The Kotli District () is one of the 10 districts of Pakistan's dependent territory of Azad Kashmir.  It is bounded on the north by the Sudhanoti District and the Poonch District, on the north-east by the Poonch District of Indian-administered Jammu and Kashmir, on the south by the Mirpur District and the Bhimber District, and on the west by the Rawalpindi District on Pakistan's Punjab Province. It is the biggest district of Azad Kashmir by population and the second biggest by land area, after the Neelum District.  The district headquarters is the city of Kotli. 

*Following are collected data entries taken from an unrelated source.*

-- ==== Sys2Proof/Decode.lean ====
section
/-! DEFINITION. The decoder, total on any bytes, and after it the encoder. A received frame decodes by
42_rx_ingest.md R194 to R196 and 43_payload_decode.md R240, a command image by the opcode table's match
and mask over the templates (30_encoding.md R95, R97), an operation is selected by its strobe
(00_scope.md R10). -/

namespace Sys2Proof

/-! ### Received frames -/

/-- The row of a response of the path family (R240, R242 to R246). -/
def pathInstr (kind : Option Kind) (opcode : Byte) (payload : Bytes) : Instr :=
  match kind with
  | some .currencyPath => .rspPathCurrencypath opcode payload
  | some .count => .rspPathCount opcode payload
  | some .setCount => .rspPathSetCount opcode payload
  | some .setCurrentCount => .rspPathSetCurrentCount opcode payload
  | none => .rspPathUnrecognised opcode payload

/-- The row of a response name (R110). The names `setCount`, `setCurrentCount` and `count` are never
values of a well-formed table (R100); they are read as the shared opcode (the log, row 9). -/
def responseInstr (p : Params) (name : RspName) (opcode : Byte) (payload : Bytes) : Instr :=
  match name with
  | .enable => .rspEnable opcode payload
  | .accepting => .rspAccepting opcode payload
  | .escrow => .rspEscrow opcode payload
  | .stacking => .rspStacking opcode payload
  | .vendValid => .rspVendValid opcode payload
  | .stacked => .rspStacked opcode payload
  | .rejecting => .rspRejecting opcode payload
  | .returning => .rspReturning opcode payload
  | .disable => .rspDisable opcode payload
  | .initialise => .rspInitialize opcode payload
  | .powerUp => .rspPowerUp opcode payload
  | .stackerFull => .rspStackerFull opcode payload
  | .stackerOpen => .rspStackerOpen opcode payload
  | .acceptorJam => .rspAcceptorJam opcode payload
  | .stackerJam => .rspStackerJam opcode payload
  | .paused => .rspPaused opcode payload
  | .cheated => .rspCheated opcode payload
  | .failure => .rspFailure opcode payload
  | .comError => .rspComError opcode payload
  | .invalidCommand => .rspInvalidCommand opcode payload
  | .ack => .rspAck opcode payload
  | .version => .rspVersion opcode payload
  | .denominations => .rspDenominations opcode payload
  | .inhibit => .rspInhibit opcode payload
  | .paying => .rspPaying opcode payload
  | .payStay => .rspPayStay opcode payload
  | .payValid => .rspPayValid opcode payload
  | .recyclerUnitFailure => .rspRecyclerUnitFailure opcode payload
  | .currencypath => pathInstr (pathKind p payload) opcode payload
  | .setCount => pathInstr (pathKind p payload) opcode payload
  | .setCurrentCount => pathInstr (pathKind p payload) opcode payload
  | .count => pathInstr (pathKind p payload) opcode payload

/-- The row of a delimited frame (R194 to R196). -/
def frameInstr (p : Params) (frame : Bytes) : Instr :=
  match classify p frame with
  | .tooShort => .rxTooShort (frame.getD 1 0) (frame.drop 2)
  | .crcMismatch => .rxCrcMismatch (frame.getD 2 0) (framePayload frame) (frameTrailer frame)
  | .unknown opcode payload => .rspUnknown opcode payload
  | .response name opcode payload => responseInstr p name opcode payload

/-! ### Command images -/

/-- The row of a command (R97); `p0` and `p1` are the parameters of a parametric one (R96). -/
def commandInstr (c : CmdName) (p0 p1 : Byte) : Instr :=
  match c with
  | .status => .cmdStatus
  | .version => .cmdVersion
  | .denominations => .cmdDenominations
  | .ack => .cmdAck
  | .reset => .cmdReset
  | .stack => .cmdStack
  | .reject => .cmdReject
  | .inhibit => .cmdInhibit
  | .unInhibit => .cmdUnInhibit
  | .emergency => .cmdEmergency
  | .count => .cmdCount
  | .currencypath => .cmdCurrencypath p0 p1
  | .setCount => .cmdSetCount p0 p1
  | .setCurrentCount => .cmdSetCurrentCount p0 p1
  | .payout => .cmdPayout p0 p1

/-- The parameter bytes of an image (R95, R96). -/
def imageParams (t : Template) (image : Bytes) : Byte × Byte :=
  match t.slots with
  | none => (0, 0)
  | some (i, j) => (image.getD i 0, image.getD j 0)

/-- The command an image stands for: the first, in the order of the ids, whose template matches. -/
def decodeImage (p : Params) (image : Bytes) : Option Instr :=
  match CmdName.all.find? (commandMatches p image) with
  | none => none
  | some c =>
    (templateLookup p c).map fun t =>
      commandInstr c (imageParams t image).1 (imageParams t image).2

/-! ### Stimuli -/

/-- Whether an instruction is an operation, selected by a strobe (R10). -/
def Instr.isOperation : Instr → Bool
  | .cmdStatus => false
  | .cmdVersion => false
  | .cmdDenominations => false
  | .cmdAck => false
  | .cmdReset => false
  | .cmdStack => false
  | .cmdReject => false
  | .cmdInhibit => false
  | .cmdUnInhibit => false
  | .cmdEmergency => false
  | .cmdCount => false
  | .cmdCurrencypath _ _ => false
  | .cmdSetCount _ _ => false
  | .cmdSetCurrentCount _ _ => false
  | .cmdPayout _ _ => false
  | .rspEnable _ _ => false
  | .rspAccepting _ _ => false
  | .rspEscrow _ _ => false
  | .rspStacking _ _ => false
  | .rspVendValid _ _ => false
  | .rspStacked _ _ => false
  | .rspRejecting _ _ => false
  | .rspReturning _ _ => false
  | .rspDisable _ _ => false
  | .rspInitialize _ _ => false
  | .rspPowerUp _ _ => false
  | .rspStackerFull _ _ => false
  | .rspStackerOpen _ _ => false
  | .rspAcceptorJam _ _ => false
  | .rspStackerJam _ _ => false
  | .rspPaused _ _ => false
  | .rspCheated _ _ => false
  | .rspFailure _ _ => false
  | .rspComError _ _ => false
  | .rspInvalidCommand _ _ => false
  | .rspAck _ _ => false
  | .rspVersion _ _ => false
  | .rspDenominations _ _ => false
  | .rspInhibit _ _ => false
  | .rspPaying _ _ => false
  | .rspPayStay _ _ => false
  | .rspPayValid _ _ => false
  | .rspRecyclerUnitFailure _ _ => false
  | .rspPathCurrencypath _ _ => false
  | .rspPathCount _ _ => false
  | .rspPathSetCount _ _ => false
  | .rspPathSetCurrentCount _ _ => false
  | .rspPathUnrecognised _ _ => false
  | .rspUnknown _ _ => false
  | .rxTooShort _ _ => false
  | .rxCrcMismatch _ _ _ => false
  | .opReset => true
  | .opCrcClear => true
  | .opCrcByte _ => true
  | .opCrcRead => true
  | .opTxEncode _ _ _ => true
  | .opRxChunk _ => true
  | .opRxByte _ => true
  | .opFsmEvent _ _ => true
  | .opStuckFire => true
  | .opFsmNew => true
  | .opSessionRefresh => true
  | .opRxDeliver _ => true
  | .opHostEvent _ => true
  | .opHostEnable => true
  | .opHostDisable => true
  | .opHostStack => true
  | .opHostReject => true
  | .opHostEmergency => true
  | .opHostCount => true
  | .opHostCurrencypath _ _ => true
  | .opHostSetcount _ _ => true
  | .opHostSetcurrentcount _ _ => true
  | .opHostPayout _ _ => true
  | .opHostStatus => true
  | .opHostVersion => true

/-- Why a stimulus names no instruction. -/
inductive Reject where
  /-- an image that no command's template matches -/
  | unknownImage
  /-- a strobe that names a wire row: such rows arrive as bytes -/
  | notAnOperation
deriving DecidableEq, Repr

/-- The instruction a stimulus stands for, given the parameters and the receive buffer. A notification
that carries exactly one delimited frame while nothing is buffered is that frame's row of the opcode
table; any other notification is `RX_DELIVER` of its bytes (the log, row 22). -/
def decode (p : Params) (rxBuf : Bytes) : Stimulus → Except Reject Instr
  | .rx chunk =>
    if rxBuf.isEmpty && isOneFrame chunk then .ok (frameInstr p chunk) else .ok (.opRxDeliver chunk)
  | .image bytes =>
    match decodeImage p bytes with
    | some i => .ok i
    | none => .error .unknownImage
  | .strobe i => if i.isOperation then .ok i else .error .notAnOperation

/-! ### The encoder -/

/-- The image of a command that has a template of its shape (R95, R151). -/
def encodeCommand (p : Params) (c : CmdName) (p0 p1 : Byte) : Option Bytes :=
  match templateLookup p c with
  | none => none
  | some t => if t.slots.isSome == c.parametric then some (commandImage p.crc t p0 p1) else none

/-- The stimulus that stands for an instruction: a command's image, a received frame's bytes, an
operation's strobe. `none` for a command without a template of its shape. -/
def encode (p : Params) : Instr → Option Stimulus
  | .cmdStatus => (encodeCommand p .status 0 0).map .image
  | .cmdVersion => (encodeCommand p .version 0 0).map .image
  | .cmdDenominations => (encodeCommand p .denominations 0 0).map .image
  | .cmdAck => (encodeCommand p .ack 0 0).map .image
  | .cmdReset => (encodeCommand p .reset 0 0).map .image
  | .cmdStack => (encodeCommand p .stack 0 0).map .image
  | .cmdReject => (encodeCommand p .reject 0 0).map .image
  | .cmdInhibit => (encodeCommand p .inhibit 0 0).map .image
  | .cmdUnInhibit => (encodeCommand p .unInhibit 0 0).map .image
  | .cmdEmergency => (encodeCommand p .emergency 0 0).map .image
  | .cmdCount => (encodeCommand p .count 0 0).map .image
  | .cmdCurrencypath path1 path2 => (encodeCommand p .currencypath path1 path2).map .image
  | .cmdSetCount count box => (encodeCommand p .setCount count box).map .image
  | .cmdSetCurrentCount count box => (encodeCommand p .setCurrentCount count box).map .image
  | .cmdPayout count box => (encodeCommand p .payout count box).map .image
  | .rspEnable opcode payload => some (.rx (frameOf p opcode payload))
  | .rspAccepting opcode payload => some (.rx (frameOf p opcode payload))
  | .rspEscrow opcode payload => some (.rx (frameOf p opcode payload))
  | .rspStacking opcode payload => some (.rx (frameOf p opcode payload))
  | .rspVendValid opcode payload => some (.rx (frameOf p opcode payload))
  | .rspStacked opcode payload => some (.rx (frameOf p opcode payload))
  | .rspRejecting opcode payload => some (.rx (frameOf p opcode payload))
  | .rspReturning opcode payload => some (.rx (frameOf p opcode payload))
  | .rspDisable opcode payload => some (.rx (frameOf p opcode payload))
  | .rspInitialize opcode payload => some (.rx (frameOf p opcode payload))
  | .rspPowerUp opcode payload => some (.rx (frameOf p opcode payload))
  | .rspStackerFull opcode payload => some (.rx (frameOf p opcode payload))
  | .rspStackerOpen opcode payload => some (.rx (frameOf p opcode payload))
  | .rspAcceptorJam opcode payload => some (.rx (frameOf p opcode payload))
  | .rspStackerJam opcode payload => some (.rx (frameOf p opcode payload))
  | .rspPaused opcode payload => some (.rx (frameOf p opcode payload))
  | .rspCheated opcode payload => some (.rx (frameOf p opcode payload))
  | .rspFailure opcode payload => some (.rx (frameOf p opcode payload))
  | .rspComError opcode payload => some (.rx (frameOf p opcode payload))
  | .rspInvalidCommand opcode payload => some (.rx (frameOf p opcode payload))
  | .rspAck opcode payload => some (.rx (frameOf p opcode payload))
  | .rspVersion opcode payload => some (.rx (frameOf p opcode payload))
  | .rspDenominations opcode payload => some (.rx (frameOf p opcode payload))
  | .rspInhibit opcode payload => some (.rx (frameOf p opcode payload))
  | .rspPaying opcode payload => some (.rx (frameOf p opcode payload))
  | .rspPayStay opcode payload => some (.rx (frameOf p opcode payload))
  | .rspPayValid opcode payload => some (.rx (frameOf p opcode payload))
  | .rspRecyclerUnitFailure opcode payload => some (.rx (frameOf p opcode payload))
  | .rspPathCurrencypath opcode payload => some (.rx (frameOf p opcode payload))
  | .rspPathCount opcode payload => some (.rx (frameOf p opcode payload))
  | .rspPathSetCount opcode payload => some (.rx (frameOf p opcode payload))
  | .rspPathSetCurrentCount opcode payload => some (.rx (frameOf p opcode payload))
  | .rspPathUnrecognised opcode payload => some (.rx (frameOf p opcode payload))
  | .rspUnknown opcode payload => some (.rx (frameOf p opcode payload))
  | .rxTooShort len rest => some (.rx (Config.sync :: len :: rest))
  | .rxCrcMismatch opcode payload trailer => some (.rx (frameWith opcode payload trailer))
  | .opReset => some (.strobe (.opReset))
  | .opCrcClear => some (.strobe (.opCrcClear))
  | .opCrcByte b => some (.strobe (.opCrcByte b))
  | .opCrcRead => some (.strobe (.opCrcRead))
  | .opTxEncode id p0 p1 => some (.strobe (.opTxEncode id p0 p1))
  | .opRxChunk chunk => some (.strobe (.opRxChunk chunk))
  | .opRxByte b => some (.strobe (.opRxByte b))
  | .opFsmEvent ev data => some (.strobe (.opFsmEvent ev data))
  | .opStuckFire => some (.strobe (.opStuckFire))
  | .opFsmNew => some (.strobe (.opFsmNew))
  | .opSessionRefresh => some (.strobe (.opSessionRefresh))
  | .opRxDeliver chunk => some (.strobe (.opRxDeliver chunk))
  | .opHostEvent code => some (.strobe (.opHostEvent code))
  | .opHostEnable => some (.strobe (.opHostEnable))
  | .opHostDisable => some (.strobe (.opHostDisable))
  | .opHostStack => some (.strobe (.opHostStack))
  | .opHostReject => some (.strobe (.opHostReject))
  | .opHostEmergency => some (.strobe (.opHostEmergency))
  | .opHostCount => some (.strobe (.opHostCount))
  | .opHostCurrencypath path1 path2 => some (.strobe (.opHostCurrencypath path1 path2))
  | .opHostSetcount count box => some (.strobe (.opHostSetcount count box))
  | .opHostSetcurrentcount count box => some (.strobe (.opHostSetcurrentcount count box))
  | .opHostPayout count box => some (.strobe (.opHostPayout count box))
  | .opHostStatus => some (.strobe (.opHostStatus))
  | .opHostVersion => some (.strobe (.opHostVersion))

/-! ### Words of the opcode table -/

/-- The bytes of a word, bit 0 the least significant bit of the first byte. -/
def wordBytes (n w : Nat) : Bytes := (List.range n).map fun k => BitVec.ofNat 8 (w >>> (8 * k))

/-- Bytes cut or filled with zeros to a length. -/
def padTo (n : Nat) (bs : Bytes) : Bytes := (bs ++ List.replicate n 0).take n

/-- The table's hexadecimal strings are in wire order; a word whose first byte is not the sync byte but
whose last is has been read as one number, and is turned round (the log, row 23). -/
def wireOrder (bs : Bytes) : Bytes :=
  if bs.head? != some Config.sync && bs.getLast? == some Config.sync then bs.reverse else bs

/-- A received frame from the bytes a table row gives: a masked-out length byte (0 in a word that has an
opcode) becomes that of the bytes given, what is missing is zero, and the check field of a frame
whose trailer the word does not hold is its CRC (the log, row 23). -/
def completeFrame (p : Params) (bs : Bytes) : Bytes :=
  let given := bs.getD 1 0
  let len : Byte := if given == 0 && decide (3 ≤ bs.length) then BitVec.ofNat 8 (bs.length + 2) else given
  let frame := padTo (frameSize len) (bs.set 1 len)
  if decide (len.toNat < Config.minFrame) || decide (len.toNat ≤ bs.length) then frame
  else sealTrailer p.crc frame

/-- The stimulus a word of the opcode table stands for: a command's image if one matches, else a received
frame if it begins with the sync byte. -/
def tableStimulus (p : Params) (nbits w : Nat) : Stimulus :=
  let bs := wireOrder (wordBytes ((nbits + 7) / 8) w)
  let image := padTo (bs.getD 1 0).toNat bs
  if (decodeImage p image).isSome then .image image
  else if bs.head? == some Config.sync && decide (2 ≤ bs.length) then .rx (completeFrame p bs)
  else .image bs

/-- The instruction the decoder reads from a word of the opcode table, under the parameters of
`State.reset`. -/
def decodeTableWord (nbits w : Nat) : Option Instr :=
  match decode defaultParams [] (tableStimulus defaultParams nbits w) with
  | .ok i => some i
  | .error _ => none

end Sys2Proof
end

The main native languages are Pahari (estimated to be spoken by just under two thirds of the population), and Gujari (spoken by about a third).

Administrative divisions
The Kotli District was previously a subdivision of the Mirpur District until 1975. Before 1947, it was part of the Jammu area of Jammu and Kashmir. The district is divided into five tehsils:

 Kotli Tehsil
 Charhoi Tehsil
 Sehnsa Tehsil
 Fatehpur Nakyal Tehsil
 Khuiratta Tehsil
 Dilyan Jattan Tehsil

Education 
According to the Pakistan District Education Ranking 2017, a report by Alif Ailaan, the Kotli District stands at number 7 nationally relating to education, with a score of 73.68. The learning score stands at 85.67 and gender parity is at 93.45.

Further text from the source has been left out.